(Saved entries)
=== Begin Enclosure ===
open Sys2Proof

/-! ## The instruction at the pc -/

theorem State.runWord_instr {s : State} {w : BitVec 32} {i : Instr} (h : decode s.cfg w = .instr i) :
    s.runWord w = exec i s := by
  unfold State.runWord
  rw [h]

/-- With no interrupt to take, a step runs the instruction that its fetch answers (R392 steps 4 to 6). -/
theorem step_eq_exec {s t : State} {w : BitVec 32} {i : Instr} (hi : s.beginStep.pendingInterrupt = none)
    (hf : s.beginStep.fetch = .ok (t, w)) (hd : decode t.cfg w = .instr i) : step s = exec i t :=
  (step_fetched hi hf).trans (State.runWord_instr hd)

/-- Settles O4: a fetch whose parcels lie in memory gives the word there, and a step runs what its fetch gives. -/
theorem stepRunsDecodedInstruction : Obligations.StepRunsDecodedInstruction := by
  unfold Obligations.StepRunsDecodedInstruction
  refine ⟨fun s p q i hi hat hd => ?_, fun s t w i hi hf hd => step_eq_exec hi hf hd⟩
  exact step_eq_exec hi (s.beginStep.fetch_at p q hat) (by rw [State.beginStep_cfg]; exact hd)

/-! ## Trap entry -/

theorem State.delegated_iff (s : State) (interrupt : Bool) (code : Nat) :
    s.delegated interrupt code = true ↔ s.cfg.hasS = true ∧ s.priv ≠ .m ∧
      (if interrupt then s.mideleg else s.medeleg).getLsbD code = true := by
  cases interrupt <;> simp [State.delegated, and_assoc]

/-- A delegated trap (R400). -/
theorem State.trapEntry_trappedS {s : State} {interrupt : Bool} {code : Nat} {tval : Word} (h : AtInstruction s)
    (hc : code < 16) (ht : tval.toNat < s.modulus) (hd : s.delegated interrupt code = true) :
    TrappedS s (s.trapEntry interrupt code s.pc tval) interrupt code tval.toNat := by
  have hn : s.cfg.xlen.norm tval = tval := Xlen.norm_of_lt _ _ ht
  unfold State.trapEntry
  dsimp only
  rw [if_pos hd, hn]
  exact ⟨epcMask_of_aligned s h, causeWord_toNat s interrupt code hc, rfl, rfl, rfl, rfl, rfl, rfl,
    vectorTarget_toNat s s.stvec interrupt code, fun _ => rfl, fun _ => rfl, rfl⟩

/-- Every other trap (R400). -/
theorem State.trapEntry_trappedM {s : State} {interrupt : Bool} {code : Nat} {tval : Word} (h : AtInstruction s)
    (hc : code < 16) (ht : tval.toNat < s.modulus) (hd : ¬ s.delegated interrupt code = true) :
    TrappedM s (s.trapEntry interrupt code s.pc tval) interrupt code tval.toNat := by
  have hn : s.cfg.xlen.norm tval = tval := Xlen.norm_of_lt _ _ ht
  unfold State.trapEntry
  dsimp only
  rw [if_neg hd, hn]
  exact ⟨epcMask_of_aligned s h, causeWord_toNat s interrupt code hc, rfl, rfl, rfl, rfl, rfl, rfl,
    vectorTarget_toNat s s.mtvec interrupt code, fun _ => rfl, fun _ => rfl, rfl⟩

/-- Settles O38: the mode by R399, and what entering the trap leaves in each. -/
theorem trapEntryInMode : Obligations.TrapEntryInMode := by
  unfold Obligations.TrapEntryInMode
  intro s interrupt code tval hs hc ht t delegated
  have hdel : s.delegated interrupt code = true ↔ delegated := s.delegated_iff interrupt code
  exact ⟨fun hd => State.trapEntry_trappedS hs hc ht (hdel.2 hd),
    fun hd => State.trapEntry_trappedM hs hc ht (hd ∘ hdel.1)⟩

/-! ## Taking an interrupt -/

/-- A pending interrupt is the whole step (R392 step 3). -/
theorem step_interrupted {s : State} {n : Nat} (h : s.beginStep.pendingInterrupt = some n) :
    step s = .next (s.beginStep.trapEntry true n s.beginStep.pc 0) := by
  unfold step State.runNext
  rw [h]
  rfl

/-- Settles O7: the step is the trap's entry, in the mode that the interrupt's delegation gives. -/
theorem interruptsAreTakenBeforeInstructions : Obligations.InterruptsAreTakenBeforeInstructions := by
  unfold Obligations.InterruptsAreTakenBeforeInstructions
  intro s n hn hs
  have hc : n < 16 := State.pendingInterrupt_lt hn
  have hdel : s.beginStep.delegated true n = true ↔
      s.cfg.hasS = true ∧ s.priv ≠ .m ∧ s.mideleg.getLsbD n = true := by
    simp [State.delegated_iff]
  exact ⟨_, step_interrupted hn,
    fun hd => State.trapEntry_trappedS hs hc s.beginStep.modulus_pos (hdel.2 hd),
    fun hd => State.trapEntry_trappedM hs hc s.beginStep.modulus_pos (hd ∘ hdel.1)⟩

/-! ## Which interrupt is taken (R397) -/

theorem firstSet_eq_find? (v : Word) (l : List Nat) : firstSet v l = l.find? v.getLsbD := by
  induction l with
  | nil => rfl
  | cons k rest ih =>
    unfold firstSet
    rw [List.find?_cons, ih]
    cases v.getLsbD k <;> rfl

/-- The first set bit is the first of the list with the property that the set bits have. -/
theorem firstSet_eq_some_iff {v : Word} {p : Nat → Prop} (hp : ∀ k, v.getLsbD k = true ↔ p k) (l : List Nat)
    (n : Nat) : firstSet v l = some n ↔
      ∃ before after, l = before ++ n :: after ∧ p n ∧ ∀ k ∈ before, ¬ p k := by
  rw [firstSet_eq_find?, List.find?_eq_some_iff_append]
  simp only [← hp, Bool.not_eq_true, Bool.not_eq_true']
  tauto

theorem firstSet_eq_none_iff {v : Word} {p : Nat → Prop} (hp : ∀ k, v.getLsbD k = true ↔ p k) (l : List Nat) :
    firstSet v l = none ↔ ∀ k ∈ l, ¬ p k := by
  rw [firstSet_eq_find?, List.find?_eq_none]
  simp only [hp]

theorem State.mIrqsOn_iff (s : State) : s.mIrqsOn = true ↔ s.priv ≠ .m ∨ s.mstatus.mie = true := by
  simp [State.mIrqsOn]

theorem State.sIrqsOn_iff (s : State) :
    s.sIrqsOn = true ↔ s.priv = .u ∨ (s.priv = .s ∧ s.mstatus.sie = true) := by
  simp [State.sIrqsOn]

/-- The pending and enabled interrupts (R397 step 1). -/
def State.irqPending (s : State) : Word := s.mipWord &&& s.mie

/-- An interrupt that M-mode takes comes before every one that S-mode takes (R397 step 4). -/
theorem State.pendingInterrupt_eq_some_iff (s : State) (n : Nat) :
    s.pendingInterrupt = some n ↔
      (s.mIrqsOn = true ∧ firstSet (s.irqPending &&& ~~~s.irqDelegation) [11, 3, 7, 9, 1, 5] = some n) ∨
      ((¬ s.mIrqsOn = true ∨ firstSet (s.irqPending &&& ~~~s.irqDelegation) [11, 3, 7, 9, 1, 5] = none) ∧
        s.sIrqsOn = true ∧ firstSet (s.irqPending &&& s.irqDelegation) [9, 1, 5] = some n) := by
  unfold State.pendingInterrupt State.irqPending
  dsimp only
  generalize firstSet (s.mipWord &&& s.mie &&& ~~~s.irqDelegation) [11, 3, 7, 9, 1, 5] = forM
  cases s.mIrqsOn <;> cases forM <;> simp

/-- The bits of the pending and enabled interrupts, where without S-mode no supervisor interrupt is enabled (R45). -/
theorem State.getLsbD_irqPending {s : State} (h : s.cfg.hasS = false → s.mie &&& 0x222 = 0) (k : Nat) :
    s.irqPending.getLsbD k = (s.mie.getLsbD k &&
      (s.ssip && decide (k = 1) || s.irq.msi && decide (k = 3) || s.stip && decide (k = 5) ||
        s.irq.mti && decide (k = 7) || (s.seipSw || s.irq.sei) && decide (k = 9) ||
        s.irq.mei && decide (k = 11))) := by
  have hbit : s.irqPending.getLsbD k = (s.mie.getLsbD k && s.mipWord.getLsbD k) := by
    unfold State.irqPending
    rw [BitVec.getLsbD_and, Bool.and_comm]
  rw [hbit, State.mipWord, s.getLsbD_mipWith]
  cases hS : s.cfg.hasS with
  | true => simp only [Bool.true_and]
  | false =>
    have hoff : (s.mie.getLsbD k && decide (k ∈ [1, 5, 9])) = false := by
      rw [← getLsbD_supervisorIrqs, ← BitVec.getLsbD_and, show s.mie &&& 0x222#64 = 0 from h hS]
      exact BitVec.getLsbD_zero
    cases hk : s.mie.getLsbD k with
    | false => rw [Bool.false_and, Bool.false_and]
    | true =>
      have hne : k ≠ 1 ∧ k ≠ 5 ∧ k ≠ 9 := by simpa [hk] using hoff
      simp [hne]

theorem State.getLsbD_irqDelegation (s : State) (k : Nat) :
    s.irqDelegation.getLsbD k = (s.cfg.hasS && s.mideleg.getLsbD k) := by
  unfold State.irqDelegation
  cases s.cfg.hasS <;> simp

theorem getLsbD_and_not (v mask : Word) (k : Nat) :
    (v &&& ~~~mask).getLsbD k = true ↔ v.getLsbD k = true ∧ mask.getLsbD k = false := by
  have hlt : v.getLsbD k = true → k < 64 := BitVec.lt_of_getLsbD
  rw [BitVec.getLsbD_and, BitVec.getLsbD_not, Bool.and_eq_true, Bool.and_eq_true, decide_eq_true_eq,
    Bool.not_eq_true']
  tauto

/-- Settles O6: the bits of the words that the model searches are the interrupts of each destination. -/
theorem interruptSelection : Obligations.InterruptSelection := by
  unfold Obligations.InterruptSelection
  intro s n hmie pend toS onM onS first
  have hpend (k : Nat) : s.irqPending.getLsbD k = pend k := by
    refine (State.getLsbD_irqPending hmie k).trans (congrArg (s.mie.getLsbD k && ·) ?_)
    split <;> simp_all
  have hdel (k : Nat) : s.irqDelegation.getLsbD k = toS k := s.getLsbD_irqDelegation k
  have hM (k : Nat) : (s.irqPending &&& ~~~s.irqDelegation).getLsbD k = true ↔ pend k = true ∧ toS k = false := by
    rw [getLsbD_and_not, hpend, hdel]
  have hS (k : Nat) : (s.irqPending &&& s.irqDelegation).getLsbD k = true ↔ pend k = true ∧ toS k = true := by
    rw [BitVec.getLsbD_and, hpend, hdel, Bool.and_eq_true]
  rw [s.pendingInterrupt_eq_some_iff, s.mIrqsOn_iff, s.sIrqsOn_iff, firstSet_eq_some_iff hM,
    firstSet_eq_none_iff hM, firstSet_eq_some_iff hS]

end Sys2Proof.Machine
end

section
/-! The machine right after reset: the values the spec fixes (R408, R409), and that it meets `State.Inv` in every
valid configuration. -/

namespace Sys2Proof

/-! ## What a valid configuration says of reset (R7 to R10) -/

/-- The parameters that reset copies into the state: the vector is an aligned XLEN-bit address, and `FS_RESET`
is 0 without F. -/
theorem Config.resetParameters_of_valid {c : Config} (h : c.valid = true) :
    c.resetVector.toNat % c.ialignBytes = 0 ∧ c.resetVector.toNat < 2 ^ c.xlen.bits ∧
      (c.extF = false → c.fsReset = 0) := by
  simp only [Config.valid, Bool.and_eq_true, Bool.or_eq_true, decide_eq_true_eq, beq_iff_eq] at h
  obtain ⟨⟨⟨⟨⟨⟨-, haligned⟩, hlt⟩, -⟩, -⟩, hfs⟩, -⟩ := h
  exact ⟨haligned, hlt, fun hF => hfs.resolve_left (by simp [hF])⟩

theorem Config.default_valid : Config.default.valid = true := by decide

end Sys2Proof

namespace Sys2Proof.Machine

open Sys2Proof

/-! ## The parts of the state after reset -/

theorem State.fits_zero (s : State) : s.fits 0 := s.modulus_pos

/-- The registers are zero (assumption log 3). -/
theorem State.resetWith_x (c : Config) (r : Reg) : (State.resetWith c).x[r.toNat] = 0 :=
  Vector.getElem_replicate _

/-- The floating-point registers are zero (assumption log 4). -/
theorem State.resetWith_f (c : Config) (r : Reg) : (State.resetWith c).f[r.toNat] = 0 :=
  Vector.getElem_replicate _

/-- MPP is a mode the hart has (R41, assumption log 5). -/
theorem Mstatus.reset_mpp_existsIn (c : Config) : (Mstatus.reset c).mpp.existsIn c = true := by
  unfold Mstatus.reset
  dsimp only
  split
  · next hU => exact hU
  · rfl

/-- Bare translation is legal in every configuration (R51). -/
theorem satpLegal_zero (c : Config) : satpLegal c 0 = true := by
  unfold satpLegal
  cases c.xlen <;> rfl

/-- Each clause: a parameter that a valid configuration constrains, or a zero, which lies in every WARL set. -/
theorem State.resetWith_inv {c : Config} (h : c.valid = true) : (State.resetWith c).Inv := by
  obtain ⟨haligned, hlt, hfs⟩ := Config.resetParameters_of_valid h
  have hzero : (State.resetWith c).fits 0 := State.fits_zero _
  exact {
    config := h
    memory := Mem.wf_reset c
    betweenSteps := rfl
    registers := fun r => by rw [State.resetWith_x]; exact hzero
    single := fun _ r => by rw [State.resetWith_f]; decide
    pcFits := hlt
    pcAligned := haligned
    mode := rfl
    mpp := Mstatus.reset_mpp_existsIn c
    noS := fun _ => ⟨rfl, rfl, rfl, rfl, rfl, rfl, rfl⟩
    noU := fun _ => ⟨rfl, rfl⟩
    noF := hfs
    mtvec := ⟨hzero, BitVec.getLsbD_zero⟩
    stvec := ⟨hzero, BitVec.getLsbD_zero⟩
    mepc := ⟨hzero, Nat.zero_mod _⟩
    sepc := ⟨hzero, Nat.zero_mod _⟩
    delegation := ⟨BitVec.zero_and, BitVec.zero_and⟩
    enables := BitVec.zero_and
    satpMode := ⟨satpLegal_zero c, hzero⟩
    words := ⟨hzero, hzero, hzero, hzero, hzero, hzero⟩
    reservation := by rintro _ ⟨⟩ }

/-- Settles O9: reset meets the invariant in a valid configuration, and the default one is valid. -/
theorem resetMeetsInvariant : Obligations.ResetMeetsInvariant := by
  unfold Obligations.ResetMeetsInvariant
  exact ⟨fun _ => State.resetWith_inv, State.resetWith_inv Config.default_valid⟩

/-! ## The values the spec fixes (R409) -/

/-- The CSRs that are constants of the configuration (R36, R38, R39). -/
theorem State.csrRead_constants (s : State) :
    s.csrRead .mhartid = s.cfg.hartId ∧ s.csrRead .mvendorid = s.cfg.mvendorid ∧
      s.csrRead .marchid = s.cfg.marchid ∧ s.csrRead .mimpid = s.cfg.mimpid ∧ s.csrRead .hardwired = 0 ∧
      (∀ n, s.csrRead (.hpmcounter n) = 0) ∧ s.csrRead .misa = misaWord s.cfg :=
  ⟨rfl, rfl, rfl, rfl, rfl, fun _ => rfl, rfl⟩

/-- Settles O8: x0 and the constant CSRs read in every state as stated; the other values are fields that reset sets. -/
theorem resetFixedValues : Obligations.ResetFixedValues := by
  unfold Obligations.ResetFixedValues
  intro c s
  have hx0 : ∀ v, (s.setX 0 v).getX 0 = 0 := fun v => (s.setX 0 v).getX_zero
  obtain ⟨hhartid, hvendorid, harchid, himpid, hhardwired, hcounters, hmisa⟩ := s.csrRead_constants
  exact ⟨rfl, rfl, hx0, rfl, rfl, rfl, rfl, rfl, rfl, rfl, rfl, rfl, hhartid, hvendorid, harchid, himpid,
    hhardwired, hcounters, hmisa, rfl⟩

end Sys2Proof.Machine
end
=== End Enclosure ===
=== Begin Enclosure ===
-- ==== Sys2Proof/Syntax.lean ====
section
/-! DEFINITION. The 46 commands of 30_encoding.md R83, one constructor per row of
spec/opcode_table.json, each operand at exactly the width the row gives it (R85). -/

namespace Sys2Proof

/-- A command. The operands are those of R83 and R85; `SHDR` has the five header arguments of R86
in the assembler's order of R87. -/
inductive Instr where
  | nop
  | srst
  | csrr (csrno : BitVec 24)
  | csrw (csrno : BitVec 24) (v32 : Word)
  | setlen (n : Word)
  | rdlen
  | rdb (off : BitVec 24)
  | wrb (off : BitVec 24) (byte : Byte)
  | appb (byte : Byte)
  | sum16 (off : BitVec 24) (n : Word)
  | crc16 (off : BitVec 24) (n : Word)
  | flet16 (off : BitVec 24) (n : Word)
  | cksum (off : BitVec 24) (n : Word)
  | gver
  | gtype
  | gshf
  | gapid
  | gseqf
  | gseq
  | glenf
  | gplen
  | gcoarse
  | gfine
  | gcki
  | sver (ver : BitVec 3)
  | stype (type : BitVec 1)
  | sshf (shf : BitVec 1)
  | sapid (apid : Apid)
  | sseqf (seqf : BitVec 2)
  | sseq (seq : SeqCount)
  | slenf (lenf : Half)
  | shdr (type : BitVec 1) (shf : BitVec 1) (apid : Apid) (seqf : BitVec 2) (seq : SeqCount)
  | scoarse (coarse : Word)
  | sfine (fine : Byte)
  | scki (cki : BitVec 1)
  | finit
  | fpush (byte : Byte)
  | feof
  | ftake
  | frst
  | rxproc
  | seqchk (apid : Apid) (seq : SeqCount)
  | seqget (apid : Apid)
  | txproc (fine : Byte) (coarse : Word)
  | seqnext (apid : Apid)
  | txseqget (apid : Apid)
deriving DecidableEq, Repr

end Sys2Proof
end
=== End Enclosure ===
=== Begin Enclosure ===
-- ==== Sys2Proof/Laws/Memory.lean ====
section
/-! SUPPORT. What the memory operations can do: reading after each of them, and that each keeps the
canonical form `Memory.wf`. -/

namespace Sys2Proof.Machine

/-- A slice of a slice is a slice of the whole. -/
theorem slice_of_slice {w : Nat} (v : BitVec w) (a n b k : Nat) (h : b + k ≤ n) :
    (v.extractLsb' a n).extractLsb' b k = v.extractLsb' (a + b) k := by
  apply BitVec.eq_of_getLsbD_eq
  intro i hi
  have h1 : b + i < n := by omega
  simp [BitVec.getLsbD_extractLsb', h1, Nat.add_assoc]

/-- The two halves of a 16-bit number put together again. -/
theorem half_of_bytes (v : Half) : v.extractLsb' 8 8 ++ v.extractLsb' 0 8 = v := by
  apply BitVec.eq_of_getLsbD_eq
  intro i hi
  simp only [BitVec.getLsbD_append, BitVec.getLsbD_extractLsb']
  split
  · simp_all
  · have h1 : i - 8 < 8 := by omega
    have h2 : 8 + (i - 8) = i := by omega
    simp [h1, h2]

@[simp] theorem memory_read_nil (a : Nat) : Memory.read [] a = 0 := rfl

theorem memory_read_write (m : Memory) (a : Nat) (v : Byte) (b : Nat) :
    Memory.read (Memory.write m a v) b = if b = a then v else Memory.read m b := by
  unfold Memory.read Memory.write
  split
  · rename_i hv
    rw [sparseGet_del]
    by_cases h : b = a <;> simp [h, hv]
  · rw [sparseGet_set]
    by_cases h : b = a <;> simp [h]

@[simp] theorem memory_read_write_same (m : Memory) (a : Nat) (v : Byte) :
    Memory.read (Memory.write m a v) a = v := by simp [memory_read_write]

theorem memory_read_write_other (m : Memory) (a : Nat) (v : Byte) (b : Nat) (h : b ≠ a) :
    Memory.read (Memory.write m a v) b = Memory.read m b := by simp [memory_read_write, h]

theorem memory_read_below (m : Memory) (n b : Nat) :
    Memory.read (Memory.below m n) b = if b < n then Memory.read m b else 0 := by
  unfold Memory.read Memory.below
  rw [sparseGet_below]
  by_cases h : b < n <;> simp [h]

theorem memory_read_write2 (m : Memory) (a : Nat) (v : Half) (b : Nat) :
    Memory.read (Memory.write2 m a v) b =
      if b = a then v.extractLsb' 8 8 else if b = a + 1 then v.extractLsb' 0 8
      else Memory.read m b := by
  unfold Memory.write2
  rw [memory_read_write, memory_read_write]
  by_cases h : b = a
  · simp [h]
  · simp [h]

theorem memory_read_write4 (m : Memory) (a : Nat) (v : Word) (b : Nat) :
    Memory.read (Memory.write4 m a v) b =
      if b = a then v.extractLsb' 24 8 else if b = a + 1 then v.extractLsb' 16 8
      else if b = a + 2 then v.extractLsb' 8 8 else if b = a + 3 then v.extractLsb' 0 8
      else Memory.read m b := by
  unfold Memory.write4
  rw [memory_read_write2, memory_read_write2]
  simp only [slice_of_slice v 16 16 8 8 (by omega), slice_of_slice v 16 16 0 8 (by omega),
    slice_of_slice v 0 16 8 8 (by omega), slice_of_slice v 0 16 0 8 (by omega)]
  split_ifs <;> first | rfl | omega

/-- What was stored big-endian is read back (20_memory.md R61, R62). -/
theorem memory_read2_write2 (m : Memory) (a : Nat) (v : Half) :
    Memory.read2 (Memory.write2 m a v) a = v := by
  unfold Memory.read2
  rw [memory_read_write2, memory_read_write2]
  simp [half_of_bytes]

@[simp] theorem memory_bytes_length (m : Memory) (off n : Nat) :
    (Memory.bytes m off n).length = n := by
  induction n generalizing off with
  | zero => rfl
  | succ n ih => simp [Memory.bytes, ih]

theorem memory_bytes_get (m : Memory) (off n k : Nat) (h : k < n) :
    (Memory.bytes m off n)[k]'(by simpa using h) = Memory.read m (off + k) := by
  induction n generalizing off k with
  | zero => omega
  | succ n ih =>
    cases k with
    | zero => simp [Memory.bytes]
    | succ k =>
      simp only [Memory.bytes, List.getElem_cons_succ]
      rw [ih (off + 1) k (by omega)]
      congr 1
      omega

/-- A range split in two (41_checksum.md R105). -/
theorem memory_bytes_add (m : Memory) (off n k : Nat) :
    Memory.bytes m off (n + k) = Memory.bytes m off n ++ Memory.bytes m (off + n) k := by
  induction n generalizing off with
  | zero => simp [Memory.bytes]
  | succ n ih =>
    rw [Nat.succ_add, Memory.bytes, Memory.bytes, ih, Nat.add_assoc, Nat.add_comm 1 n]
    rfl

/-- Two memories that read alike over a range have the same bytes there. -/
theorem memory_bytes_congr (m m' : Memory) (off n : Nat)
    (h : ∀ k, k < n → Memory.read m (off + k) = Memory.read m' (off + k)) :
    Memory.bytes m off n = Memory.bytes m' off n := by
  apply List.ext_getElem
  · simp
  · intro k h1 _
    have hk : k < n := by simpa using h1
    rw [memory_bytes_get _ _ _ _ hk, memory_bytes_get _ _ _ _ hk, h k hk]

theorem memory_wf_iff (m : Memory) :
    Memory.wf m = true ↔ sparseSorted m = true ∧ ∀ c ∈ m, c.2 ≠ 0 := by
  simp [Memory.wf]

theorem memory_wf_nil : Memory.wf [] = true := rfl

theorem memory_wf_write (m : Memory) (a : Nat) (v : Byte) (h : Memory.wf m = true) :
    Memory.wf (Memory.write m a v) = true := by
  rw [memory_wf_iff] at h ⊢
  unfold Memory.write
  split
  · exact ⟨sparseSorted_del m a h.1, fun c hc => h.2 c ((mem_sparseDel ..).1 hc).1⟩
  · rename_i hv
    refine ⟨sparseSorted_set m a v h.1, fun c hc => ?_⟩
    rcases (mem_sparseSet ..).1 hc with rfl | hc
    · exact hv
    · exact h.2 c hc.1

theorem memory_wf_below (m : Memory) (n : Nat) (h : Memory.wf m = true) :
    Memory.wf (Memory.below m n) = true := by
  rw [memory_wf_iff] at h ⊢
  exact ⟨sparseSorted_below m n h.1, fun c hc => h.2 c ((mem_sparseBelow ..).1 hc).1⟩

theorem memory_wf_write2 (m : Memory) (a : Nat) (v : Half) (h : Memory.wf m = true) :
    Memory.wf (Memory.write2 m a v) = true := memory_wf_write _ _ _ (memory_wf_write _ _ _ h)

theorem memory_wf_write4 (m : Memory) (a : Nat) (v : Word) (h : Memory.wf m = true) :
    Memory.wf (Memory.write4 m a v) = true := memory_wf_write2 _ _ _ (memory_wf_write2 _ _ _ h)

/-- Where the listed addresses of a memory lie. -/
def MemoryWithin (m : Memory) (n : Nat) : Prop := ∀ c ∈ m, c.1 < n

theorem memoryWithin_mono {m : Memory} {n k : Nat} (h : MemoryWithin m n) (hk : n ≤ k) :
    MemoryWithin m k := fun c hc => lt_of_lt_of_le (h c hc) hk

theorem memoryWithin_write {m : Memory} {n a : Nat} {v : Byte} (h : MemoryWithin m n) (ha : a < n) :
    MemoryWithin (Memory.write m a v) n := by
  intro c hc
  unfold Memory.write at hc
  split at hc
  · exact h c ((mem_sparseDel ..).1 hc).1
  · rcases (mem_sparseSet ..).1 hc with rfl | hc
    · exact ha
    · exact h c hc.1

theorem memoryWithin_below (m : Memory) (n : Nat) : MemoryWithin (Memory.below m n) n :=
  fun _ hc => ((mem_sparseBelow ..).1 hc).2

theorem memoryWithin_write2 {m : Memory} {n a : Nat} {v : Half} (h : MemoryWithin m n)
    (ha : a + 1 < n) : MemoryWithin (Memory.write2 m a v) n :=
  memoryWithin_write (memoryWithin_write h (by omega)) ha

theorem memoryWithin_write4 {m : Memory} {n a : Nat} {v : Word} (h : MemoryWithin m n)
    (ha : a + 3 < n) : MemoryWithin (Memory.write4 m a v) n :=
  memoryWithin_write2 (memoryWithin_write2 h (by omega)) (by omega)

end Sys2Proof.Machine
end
=== End Enclosure ===
State how many lines of the data contain the word "Settles". Nothing besides the number belongs in the reply.

- **Answer section**: 6